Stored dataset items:
-- ==== Sys2Proof/WellFormed.lean ====
section
/-! DEFINITION. Well-formed commands: a PTI row carries a legal word, a CWT row a frame whose fields fit their widths, and
a core store a value of its size. A command that is not well formed spells nothing the module could meet. -/
namespace Sys2Proof

/-- The PTI operation of a row, with its word. -/
def ptiRow : Instr → Option (PtiOp × PtiWord)
  | .nop _ w => some (.nop, w)
  | .jmp _ w => some (.jmp, w)
  | .call _ w => some (.call, w)
  | .ret _ w => some (.ret, w)
  | .halt _ w => some (.halt, w)
  | .ctlStep _ w => some (.ctlStep, w)
  | .ctlSlipg _ w => some (.ctlSlipg, w)
  | .bwait _ w => some (.bwait, w)
  | .bread _ w => some (.bread, w)
  | .ctrRd _ w => some (.ctrRd, w)
  | .li _ w => some (.li, w)
  | .lih _ w => some (.lih, w)
  | .mov _ w => some (.mov, w)
  | .add _ w => some (.add, w)
  | .sub _ w => some (.sub, w)
  | .mul _ w => some (.mul, w)
  | .andI _ w => some (.andI, w)
  | .orI _ w => some (.orI, w)
  | .xorI _ w => some (.xorI, w)
  | .shl _ w => some (.shl, w)
  | .shr _ w => some (.shr, w)
  | .sar _ w => some (.sar, w)
  | .cmp _ w => some (.cmp, w)
  | .plog _ w => some (.plog, w)
  | .lds _ w => some (.lds, w)
  | .sts _ w => some (.sts, w)
  | .dld _ w => some (.dld, w)
  | .tagp _ w => some (.tagp, w)
  | .syncAdd _ w => some (.syncAdd, w)
  | .syncSet _ w => some (.syncSet, w)
  | .wait _ w => some (.wait, w)
  | .waitTo _ w => some (.waitTo, w)
  | .syncRd _ w => some (.syncRd, w)
  | .mmaFp4 _ w => some (.mmaFp4, w)
  | .mmaFp8 _ w => some (.mmaFp8, w)
  | .mmaBf16 _ w => some (.mmaBf16, w)
  | .mmaT19 _ w => some (.mmaT19, w)
  | .mmaF32 _ w => some (.mmaF32, w)
  | .vecAdd _ w => some (.vecAdd, w)
  | .vecSub _ w => some (.vecSub, w)
  | .vecMul _ w => some (.vecMul, w)
  | .vecFma _ w => some (.vecFma, w)
  | .vecMax _ w => some (.vecMax, w)
  | .vecMin _ w => some (.vecMin, w)
  | .vecAbs _ w => some (.vecAbs, w)
  | .vecNeg _ w => some (.vecNeg, w)
  | .vecExp _ w => some (.vecExp, w)
  | .vecLog _ w => some (.vecLog, w)
  | .vecRcp _ w => some (.vecRcp, w)
  | .vecSqrt _ w => some (.vecSqrt, w)
  | .vecRsqrt _ w => some (.vecRsqrt, w)
  | .vecTanh _ w => some (.vecTanh, w)
  | .vecSigm _ w => some (.vecSigm, w)
  | .cvt _ w => some (.cvt, w)
  | .vecSum _ w => some (.vecSum, w)
  | .vecRmax _ w => some (.vecRmax, w)
  | .vecAmax _ w => some (.vecAmax, w)
  | .xferCopy _ w => some (.xferCopy, w)
  | .xferMcast _ w => some (.xferMcast, w)
  | .xferZero _ w => some (.xferZero, w)
  | .xferPref _ w => some (.xferPref, w)
  | .xferColl _ w => some (.xferColl, w)
  | .gate _ w => some (.gate, w)
  | .dispatch _ w => some (.dispatch, w)
  | .combine _ w => some (.combine, w)
  | .updAdam _ w => some (.updAdam, w)
  | .updSgdm _ w => some (.updSgdm, w)
  | .updSignm _ w => some (.updSignm, w)
  | .chkVerify _ w => some (.chkVerify, w)
  | .chkFold _ w => some (.chkFold, w)
  | .chkCmp _ w => some (.chkCmp, w)
  | .stepCmdOpen _ | .stepCmdDeclare _ | .stepCmdAbandon _ | .heldOpenRelease | .heldDeclareRelease | .drainComplete
  | .drainLimitExpire | .voteLimitExpire | .stepSeal | .pageSetFlip | .seqAbandonRestart | .agreeNoticeRepeat
  | .agreePhase0Resend | .replayStepOpen | .seqRun _ _ _ | .ptiIllegal _ | .bwaitFire _ | .waitReached _
  | .syncTimeout _ | .mmaComplete _ _ _ | .vecComplete _ _ | .xferComplete _ _ _ _ | .collComplete _
  | .routeComplete _ _ _ | .updStart _ _ _ | .updFrameResume _ _ | .updComplete _ _ | .gangApply _ _ _
  | .gangModeChange _ | .fenceApply _ _ _ | .routeApply _ _ _ | .sclApplyEst _ | .sclApplyLs _ | .migApply _ _
  | .updApply _ _ | .lnkApply _ _ _ | .xlatApply _ _ | .chkApply _ _ | .ckptApply _ _ | .hubResilApply _ _
  | .hubStepApply _ _ | .hlthApply _ _ | .cwtApply _ _ | .syncValWrite _ _ _ _ | .syncAddWrite _ _ _ _
  | .syncArmWrite _ _ _ _ _ | .bcnSlipClear _ _ _ _ | .cacheDemote _ _ _ | .coreMemAccess _ _ _ _ _
  | .patrolScrub _ _ | .stackTempSample _ _ | .testModeEnter _ _ _ | .testReady _ | .tgStart _ _ _ _
  | .memTgDone _ _ _ | .migOrderStart | .migOrderComplete _ | .linkLightDetect _ | .linkTrainTimeout _
  | .linkUp _ _ _ | .linkRetrain _ _ _ | .flitDataRx _ _ _ _ | .flitIdleRx _ _ _ _ | .flitNakRx _ _ _ _
  | .ctrlCreditRx _ _ _ _ | .ctrlSwapRx _ _ _ _ | .ctrlIdentRx _ _ _ _ | .ctrlDropRx _ _ _ _ | .laneSwap _ _
  | .laneErrorWindow _ _ _ _ | .laneRetrainTimer _ _ | .identTimer _ | .ackStallTimeout _ | .linkLost _ _
  | .linkDetour _ | .laserCartInsert _ | .laserCartRemove _ _ | .laserShare | .blockFrameRx _ | .syncFrameRx _
  | .readFrameRx _ | .rdataFrameRx _ | .collFrameRx _ | .zrunFrameRx _ | .voteFrameRx _ | .digestFrameRx _
  | .ackeFrameRx _ | .statusFrameRx _ | .ackeTimer _ | .e2eTimeout | .hmsgCommandBlock | .hmsgGradientBlock
  | .hmsgSealBlock | .hmsgReflFoldRecord | .hmsgDigestReport | .hmsgResyncData | .reflHave | .reflDone
  | .reflApplyComplete | .reflLateTimeout | .resyncDone | .journalRefetchRx | .journalAdmit | .journalRedeliver _
  | .sendJournalResend _ | .prismBurst _ _ _ _ _ _ _ _ | .bandTableSave | .foldResume _ _ | .certRunEnd _ _ _
  | .certRetryTimer _ | .certSpareAvailable _ _ | .healthDecay | .healthPeriod | .ckptReq _ _ | .snapshotRelease _
  | .reflReportTimeout | .manifestWrite | .restoreStart _ _ | .restoreEnd | .restoreCommit _ _ | .cwtOpen _ _ _
  | .cwtOpened _ _ _ | .cwtClose _ _ _ | .cwtAck _ _ _ | .cwtNack _ _ _ | .cwtCredit _ _ _ | .workWrite _ _ _
  | .workRead _ _ _ | .workSignal _ _ _ | .workRegrd _ _ _ | .workRegwr _ _ _ | .cwtData _ _ _ | .orderRetire _
  | .cwtAbort _ _ _ | .cwtKeepalive _ _ _ | .cwtBulkData _ _ _ | .cwtRtoExpire _ _ | .cwtKeepaliveTimer _
  | .cwtSilenceTimeout | .creditRepeatTimer | .bulkTimeout _ _ | .pfcFrameRx _ _ _ _ | .neighborDiscoveryRx _ _ _ _ _
  | .icmpEchoRx _ _ _ _ _ _ _ | .osfpInsert _ _ | .osfpRemove _ | .mgmtResendTimer | .mgmtAck _ _
  | .setCoord _ _ _ _ _ | .setLogical _ _ _ _ | .xlatLoad _ _ _ _ | .xlatArm _ _ _ | .linkCfg _ _ _ _ _ _ _ _
  | .eclipse _ _ _ | .certify _ _ _ | .promote _ _ _ | .dieDegrade _ _ _ | .dieRestore _ _ _ | .retireUnit _ _ _ _
  | .fence _ _ _ _ _ | .checked _ _ | .unchecked _ _ | .penalize _ _ _ | .bandClear _ _ | .reflBuddy _ _ _ _
  | .regRead _ _ _ | .regWrite _ _ _ _ | .healthGet _ _ | .attest _ _ _ | .jobRelease _ _ | .i3cPwrReqWrite _
  | .i3cSetdasa _ _ | .i3cEntdaa _ | .inputExcursion _ | .inputPowerLoss | .powerOn | .pwrEnMate | .pwrEnOpen
  | .railFault _ _ | .powerSample _ _ _ | .powerCapStep | .thermalSample _ _ _ | .thermalTrip _ | .coolantCheck _ _
  | .pwrReqWrite _ _ | .pwrStateEntered _ | .wakeSource _ | .wakeTimer | .autodimIdle | .bootPhaseEnd _ _ _ _
  | .bootPhaseTimeout | .resetN | .pwrResetModule _ | .pwrResetJob _ | .pwrResetDie _ _ | .jobResetForced
  | .pwrWdogWrite _ _ | .watchdogExpire | .mbAttest _ _ _ | .signStart _ _ _ | .signData _ _ _ | .signEnd _ _ _
  | .dbgChallenge _ _ _ | .dbgResponse _ _ _ _ | .advance _ _ _ | .provision _ _ _ _ | .lidOpen _ | .voltageGlitch _
  | .clockGlitch _ | .registerWrite _ _ _ | .registerRcRead _ _ | .counterLoRead _ _ | .xlatDataAccess _ _
  | .snapshotAndClear _ _ | .lpddrMr4Change _ _ _ | .ceRateMinute _ | .memRetrainDone _ | .ethLinkChange _ _
  | .ethFrameDiscard _ _ | .dieResetDone _ _ => none

/-- The fields of a CWT frame fit Table 15.2. -/
def cwtFrameOk (f : CwtFrame) : Bool :=
  decide (f.ty < 2 ^ 8) && decide (f.queue < 2 ^ 16) && decide (f.fflags < 4) && decide (f.seq < 2 ^ 32) &&
    decide (f.ack < 2 ^ 32) && decide (f.epoch < 2 ^ 32) && decide (f.step < 2 ^ 32) && decide (f.order < 2 ^ 64) &&
    decide (f.offset < 2 ^ 64) && decide (f.arg < 2 ^ 16) && decide (f.body.length < 2 ^ 16)

/-- The value of a core access fits its n bytes. -/
def accOk (n : Nat) : CoreAcc → Bool
  | .load => true
  | .lr => true
  | .store v => decide (v < 2 ^ (8 * n))
  | .sc v => decide (v < 2 ^ (8 * n))
  | .amo _ v => decide (v < 2 ^ (8 * n))

/-- The CWT frame of a row. -/
def cwtRow : Instr → Option CwtFrame
  | .cwtOpen _ _ f => some f
  | .cwtOpened _ _ f => some f
  | .cwtClose _ _ f => some f
  | .cwtAck _ _ f => some f
  | .cwtNack _ _ f => some f
  | .cwtCredit _ _ f => some f
  | .workWrite _ _ f => some f
  | .workRead _ _ f => some f
  | .workSignal _ _ f => some f
  | .workRegrd _ _ f => some f
  | .workRegwr _ _ f => some f
  | .cwtData _ _ f => some f
  | .cwtAbort _ _ f => some f
  | .cwtKeepalive _ _ f => some f
  | .cwtBulkData _ _ f => some f
  | .stepCmdOpen _ | .stepCmdDeclare _ | .stepCmdAbandon _ | .heldOpenRelease | .heldDeclareRelease | .drainComplete
  | .drainLimitExpire | .voteLimitExpire | .stepSeal | .pageSetFlip | .seqAbandonRestart | .agreeNoticeRepeat
  | .agreePhase0Resend | .replayStepOpen | .seqRun _ _ _ | .ptiIllegal _ | .nop _ _ | .jmp _ _ | .call _ _ | .ret _ _
  | .halt _ _ | .ctlStep _ _ | .ctlSlipg _ _ | .bwait _ _ | .bwaitFire _ | .bread _ _ | .ctrRd _ _ | .li _ _
  | .lih _ _ | .mov _ _ | .add _ _ | .sub _ _ | .mul _ _ | .andI _ _ | .orI _ _ | .xorI _ _ | .shl _ _ | .shr _ _
  | .sar _ _ | .cmp _ _ | .plog _ _ | .lds _ _ | .sts _ _ | .dld _ _ | .tagp _ _ | .syncAdd _ _ | .syncSet _ _
  | .wait _ _ | .waitTo _ _ | .waitReached _ | .syncTimeout _ | .syncRd _ _ | .mmaFp4 _ _ | .mmaFp8 _ _
  | .mmaBf16 _ _ | .mmaT19 _ _ | .mmaF32 _ _ | .mmaComplete _ _ _ | .vecAdd _ _ | .vecSub _ _ | .vecMul _ _
  | .vecFma _ _ | .vecMax _ _ | .vecMin _ _ | .vecAbs _ _ | .vecNeg _ _ | .vecExp _ _ | .vecLog _ _ | .vecRcp _ _
  | .vecSqrt _ _ | .vecRsqrt _ _ | .vecTanh _ _ | .vecSigm _ _ | .cvt _ _ | .vecSum _ _ | .vecRmax _ _ | .vecAmax _ _
  | .vecComplete _ _ | .xferCopy _ _ | .xferMcast _ _ | .xferZero _ _ | .xferPref _ _ | .xferColl _ _
  | .xferComplete _ _ _ _ | .collComplete _ | .gate _ _ | .dispatch _ _ | .combine _ _ | .routeComplete _ _ _
  | .updAdam _ _ | .updSgdm _ _ | .updSignm _ _ | .updStart _ _ _ | .updFrameResume _ _ | .updComplete _ _
  | .chkVerify _ _ | .chkFold _ _ | .chkCmp _ _ | .gangApply _ _ _ | .gangModeChange _ | .fenceApply _ _ _
  | .routeApply _ _ _ | .sclApplyEst _ | .sclApplyLs _ | .migApply _ _ | .updApply _ _ | .lnkApply _ _ _
  | .xlatApply _ _ | .chkApply _ _ | .ckptApply _ _ | .hubResilApply _ _ | .hubStepApply _ _ | .hlthApply _ _
  | .cwtApply _ _ | .syncValWrite _ _ _ _ | .syncAddWrite _ _ _ _ | .syncArmWrite _ _ _ _ _ | .bcnSlipClear _ _ _ _
  | .cacheDemote _ _ _ | .coreMemAccess _ _ _ _ _ | .patrolScrub _ _ | .stackTempSample _ _ | .testModeEnter _ _ _
  | .testReady _ | .tgStart _ _ _ _ | .memTgDone _ _ _ | .migOrderStart | .migOrderComplete _ | .linkLightDetect _
  | .linkTrainTimeout _ | .linkUp _ _ _ | .linkRetrain _ _ _ | .flitDataRx _ _ _ _ | .flitIdleRx _ _ _ _
  | .flitNakRx _ _ _ _ | .ctrlCreditRx _ _ _ _ | .ctrlSwapRx _ _ _ _ | .ctrlIdentRx _ _ _ _ | .ctrlDropRx _ _ _ _
  | .laneSwap _ _ | .laneErrorWindow _ _ _ _ | .laneRetrainTimer _ _ | .identTimer _ | .ackStallTimeout _
  | .linkLost _ _ | .linkDetour _ | .laserCartInsert _ | .laserCartRemove _ _ | .laserShare | .blockFrameRx _
  | .syncFrameRx _ | .readFrameRx _ | .rdataFrameRx _ | .collFrameRx _ | .zrunFrameRx _ | .voteFrameRx _
  | .digestFrameRx _ | .ackeFrameRx _ | .statusFrameRx _ | .ackeTimer _ | .e2eTimeout | .hmsgCommandBlock
  | .hmsgGradientBlock | .hmsgSealBlock | .hmsgReflFoldRecord | .hmsgDigestReport | .hmsgResyncData | .reflHave
  | .reflDone | .reflApplyComplete | .reflLateTimeout | .resyncDone | .journalRefetchRx | .journalAdmit
  | .journalRedeliver _ | .sendJournalResend _ | .prismBurst _ _ _ _ _ _ _ _ | .bandTableSave | .foldResume _ _
  | .certRunEnd _ _ _ | .certRetryTimer _ | .certSpareAvailable _ _ | .healthDecay | .healthPeriod | .ckptReq _ _
  | .snapshotRelease _ | .reflReportTimeout | .manifestWrite | .restoreStart _ _ | .restoreEnd | .restoreCommit _ _
  | .orderRetire _ | .cwtRtoExpire _ _ | .cwtKeepaliveTimer _ | .cwtSilenceTimeout | .creditRepeatTimer
  | .bulkTimeout _ _ | .pfcFrameRx _ _ _ _ | .neighborDiscoveryRx _ _ _ _ _ | .icmpEchoRx _ _ _ _ _ _ _
  | .osfpInsert _ _ | .osfpRemove _ | .mgmtResendTimer | .mgmtAck _ _ | .setCoord _ _ _ _ _ | .setLogical _ _ _ _
  | .xlatLoad _ _ _ _ | .xlatArm _ _ _ | .linkCfg _ _ _ _ _ _ _ _ | .eclipse _ _ _ | .certify _ _ _ | .promote _ _ _
  | .dieDegrade _ _ _ | .dieRestore _ _ _ | .retireUnit _ _ _ _ | .fence _ _ _ _ _ | .checked _ _ | .unchecked _ _
  | .penalize _ _ _ | .bandClear _ _ | .reflBuddy _ _ _ _ | .regRead _ _ _ | .regWrite _ _ _ _ | .healthGet _ _
  | .attest _ _ _ | .jobRelease _ _ | .i3cPwrReqWrite _ | .i3cSetdasa _ _ | .i3cEntdaa _ | .inputExcursion _
  | .inputPowerLoss | .powerOn | .pwrEnMate | .pwrEnOpen | .railFault _ _ | .powerSample _ _ _ | .powerCapStep
  | .thermalSample _ _ _ | .thermalTrip _ | .coolantCheck _ _ | .pwrReqWrite _ _ | .pwrStateEntered _ | .wakeSource _
  | .wakeTimer | .autodimIdle | .bootPhaseEnd _ _ _ _ | .bootPhaseTimeout | .resetN | .pwrResetModule _
  | .pwrResetJob _ | .pwrResetDie _ _ | .jobResetForced | .pwrWdogWrite _ _ | .watchdogExpire | .mbAttest _ _ _
  | .signStart _ _ _ | .signData _ _ _ | .signEnd _ _ _ | .dbgChallenge _ _ _ | .dbgResponse _ _ _ _ | .advance _ _ _
  | .provision _ _ _ _ | .lidOpen _ | .voltageGlitch _ | .clockGlitch _ | .registerWrite _ _ _ | .registerRcRead _ _
  | .counterLoRead _ _ | .xlatDataAccess _ _ | .snapshotAndClear _ _ | .lpddrMr4Change _ _ _ | .ceRateMinute _
  | .memRetrainDone _ | .ethLinkChange _ _ | .ethFrameDiscard _ _ | .dieResetDone _ _ => none

/-- A PTI row carries a legal word (R198). -/
def ptiRowOk (i : Instr) : Bool := (ptiRow i).all (fun x => decide (ptiLegal x.1 x.2 = none))

/-- A CWT row carries a frame of Table 15.2. -/
def cwtRowOk (i : Instr) : Bool := (cwtRow i).all cwtFrameOk

/-- A core store carries a value of its size. -/
def coreRowOk (i : Instr) : Bool :=
  match i with
  | .coreMemAccess _ _ n k _ => accOk n.val k
  | _ => true

/-- A management command carries at most the 360 entries of XLAT_LOAD, and a nonce of 32 bytes (Table 15.10). -/
def laneRowOk (i : Instr) : Bool :=
  match i with
  | .xlatLoad _ _ _ l => decide (l.length ≤ 360)
  | .attest _ _ n => decide (n.length = 32)
  | _ => true

/-- The command is well formed. -/
def Instr.wf (i : Instr) : Bool := ptiRowOk i && cwtRowOk i && coreRowOk i && laneRowOk i

end Sys2Proof
end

Task item: Transcribe the records above exactly, beginning at the line that contains "some (.vecAbs, w)" and ending with the line that contains "some (.vecRsqrt, w)", both included, and nothing else.

Output of the task:
  | .vecAbs _ w => some (.vecAbs, w)
  | .vecNeg _ w => some (.vecNeg, w)
  | .vecExp _ w => some (.vecExp, w)
  | .vecLog _ w => some (.vecLog, w)
  | .vecRcp _ w => some (.vecRcp, w)
  | .vecSqrt _ w => some (.vecSqrt, w)
  | .vecRsqrt _ w => some (.vecRsqrt, w)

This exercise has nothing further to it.